Sign-In with Solana
Cibrax
Posted on December 20, 2021
Solana has become lately one of the hottest programmable Blockchains after Ethereum. Since the adoption of Solana is growing, and also the number of people using one of their wallets, it might be convenient to start looking into how to support one-click authentication for web sites.
This post will show how to enable that scenario with Phantom.
One-Click authentication with signatures
Either Ethereum or Solana supports the idea of signing text messages with the user's private key available on a wallet. Since only the user owns that private key, and it is the only one who can generate an equivalent signature, this is proof enough to use it as an authentication mechanism. A This scenario uses a combination of Signature + Public Key/Address. As an analogy to a traditional authentication method like username and password, the Public Key/Address would be equivalent to the username, and the signature to a password.
Signing a text message with Phantom
The following code shows how to use Phantom to sign a message.
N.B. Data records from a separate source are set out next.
-- ==== Sys2Proof/Machine/Vector.lean ====
section
/-! DEFINITION. Vector instructions of the V slot (R152 to R168). -/

namespace Sys2Proof.Machine

/-! ### Types and forms -/

/-- The floating-point format of a type, none for an integer type and E8M0. -/
def laneFmt : LaneType → Option FloatFmt
  | .f16 => some fp16 | .bf16 => some bf16 | .f32 => some fp32 | .e4m3 => some e4m3 | .e5m2 => some e5m2 | .e2m1 => some e2m1
  | .b8 | .i8 | .n8 | .i16 | .n16 | .i32 | .n32 | .i64 | .n64 | .e8m0 => none

/-- The type is signed (R112). -/
def laneSigned : LaneType → Bool
  | .i8 | .i16 | .i32 | .i64 => true
  | .b8 | .n8 | .n16 | .n32 | .n64 | .f16 | .bf16 | .f32 | .e4m3 | .e5m2 | .e2m1 | .e8m0 => false

/-- A lane read as an integer of the type. -/
def laneInt (t : LaneType) (v : Nat) : Int := if laneSigned t then signedOf (laneW t) v else v

/-- Read a vector source and go on; a slot lost to an error ends the strand (R150). -/
def State.withV (s : State) (i : Bool) (raw : BitVec 5) (go : Vec → State → Option State) : Option State :=
  match s.readV i raw with
  | none => none
  | some (.lost a, s) => some (s.faultStop 5 (BitVec.ofNat 64 a))
  | some (.val v, s) => go v s

/-- A lane result and its flags. -/
abbrev LaneOut := Nat × FFlags
/-- A lane result without flags (R155). -/
def plain (v : Nat) : LaneOut := (v, FFlags.none)

/-- The enabled lanes of a result, and the flags they raise together (R152). -/
def laneVec (w n : Nat) (k : Mask) (f : Nat → LaneOut) : Vec := ofLanes w n fun j => if bitAt k j then (f j).1 else 0
def laneFlags (n : Nat) (k : Mask) (f : Nat → LaneOut) : FFlags := loopUp n (fun j a => if bitAt k j then a.join (f j).2 else a) FFlags.none

/-- Land a lane-wise result under a write mask with its flags (R152). -/
def State.landLanes (s : State) (i : Bool) (d : BitVec 5) (t : LaneType) (k : Mask) (lat : Nat) (f : Nat → LaneOut) : State :=
  (s.writeV i d t k (laneVec (laneW t) (laneN t) k f) lat).landFlags (laneFlags (laneN t) k f) lat

/-- Two vector sources and the old destination under a write mask. -/
def formVvv (f : Vec3) (lat : Nat) (op : Nat → Nat → Nat → LaneOut) (s : State) : Option State :=
  s.withV f.i f.a fun a s => s.withV f.i f.b fun b s =>
    let d := s.plainV f.i f.d
    let w := laneW f.t
    some (s.landLanes f.i f.d f.t (s.readK f.k) lat fun j => op (lane a w j) (lane b w j) (lane d w j))

/-- One vector source under a write mask. -/
def formVv (f : Vec2) (lat : Nat) (op : Nat → LaneOut) (s : State) : Option State :=
  s.withV f.i f.a fun a s => some (s.landLanes f.i f.d f.t (s.readK f.k) lat fun j => op (lane a (laneW f.t) j))

/-- Every lane of v[d] from whole sources: the S forms and the permutes under a mask `k`. -/
def State.landWhole (s : State) (i : Bool) (d : BitVec 5) (t : LaneType) (k : Mask) (lat : Nat) (f : Nat → Nat) : State :=
  s.writeV i d t k (ofLanes (laneW t) (laneN t) f) lat

/-- The mask that enables every lane. -/
def allLanes : Mask := BitVec.allOnes 512

/-! ### Lane operations (R156, R157, R160) -/

/-- An operation with an integer and a floating-point column. -/
def byType (t : LaneType) (int : Int → Int → Int → Int) (flt : FloatFmt → Nat → Nat → Nat → LaneOut) (a b d : Nat) : LaneOut :=
  match laneFmt t with
  | some f => flt f a b d
  | none => plain (patternOf (laneW t) (int (laneInt t a) (laneInt t b) (laneInt t d)))

/-- An operation of integer types. -/
def intLane (t : LaneType) (int : Int → Int → Int) (a b _d : Nat) : LaneOut := plain (patternOf (laneW t) (int (laneInt t a) (laneInt t b)))

/-- An operation of floating-point types. -/
def fltLane (t : LaneType) (op : FloatFmt → Nat → LaneOut) (a : Nat) : LaneOut :=
  match laneFmt t with | some f => op f a | none => plain 0

/-- High half of the product (R156). -/
def mulHi (w : Nat) (a b : Int) : Int := a * b / (2 ^ w : Nat)

/-- The shift amount: the low log2(w) bits (R157). -/
def laneAmt (w b : Nat) : Nat := b % w

/-- The shifts of VLOG (R157). -/
def shlLane (w a b : Nat) : Nat := a * 2 ^ laneAmt w b % 2 ^ w
def shrLane (w a b : Nat) : Nat := a / 2 ^ laneAmt w b
def sraLane (w a b : Nat) : Nat := patternOf w (signedOf w a / (2 ^ laneAmt w b : Nat))
def rotLane (w a b : Nat) : Nat := (a * 2 ^ laneAmt w b) % 2 ^ w + a * 2 ^ laneAmt w b / 2 ^ w

/-- Leading and trailing zeros within `w` bits (R160). -/
def clzLane (a : Nat) : Nat → Nat
  | 0 => 0
  | n + 1 => if a.testBit n then 0 else clzLane a n + 1
def ctzLane (a i : Nat) : Nat → Nat
  | 0 => 0
  | n + 1 => if a.testBit i then 0 else ctzLane a (i + 1) n + 1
The user will be prompted to authorize this operation.
const message = `Sign this message for authenticating with your wallet. Nonce: ${nonce}`;
const encodedMessage = new TextEncoder().encode(message);
const signedMessage = await solana.request({
method: "signMessage",
params: {
message: encodedMessage,
},
});
A nonce was generated server-side and injected in the text message to avoid reply attacks, in which the user signature is intercepted and reused for authentication later on.
This sample uses NextAuth for integrating authentication in a Next.js application. The signature and public key are passed to the SignIn function provided by NextAuth.
signIn('credentials',
{
publicKey: signedMessage.publicKey,
signature: signedMessage.signature,
callbackUrl: `${window.location.origin}/`
})
Verifying the signature on the server side.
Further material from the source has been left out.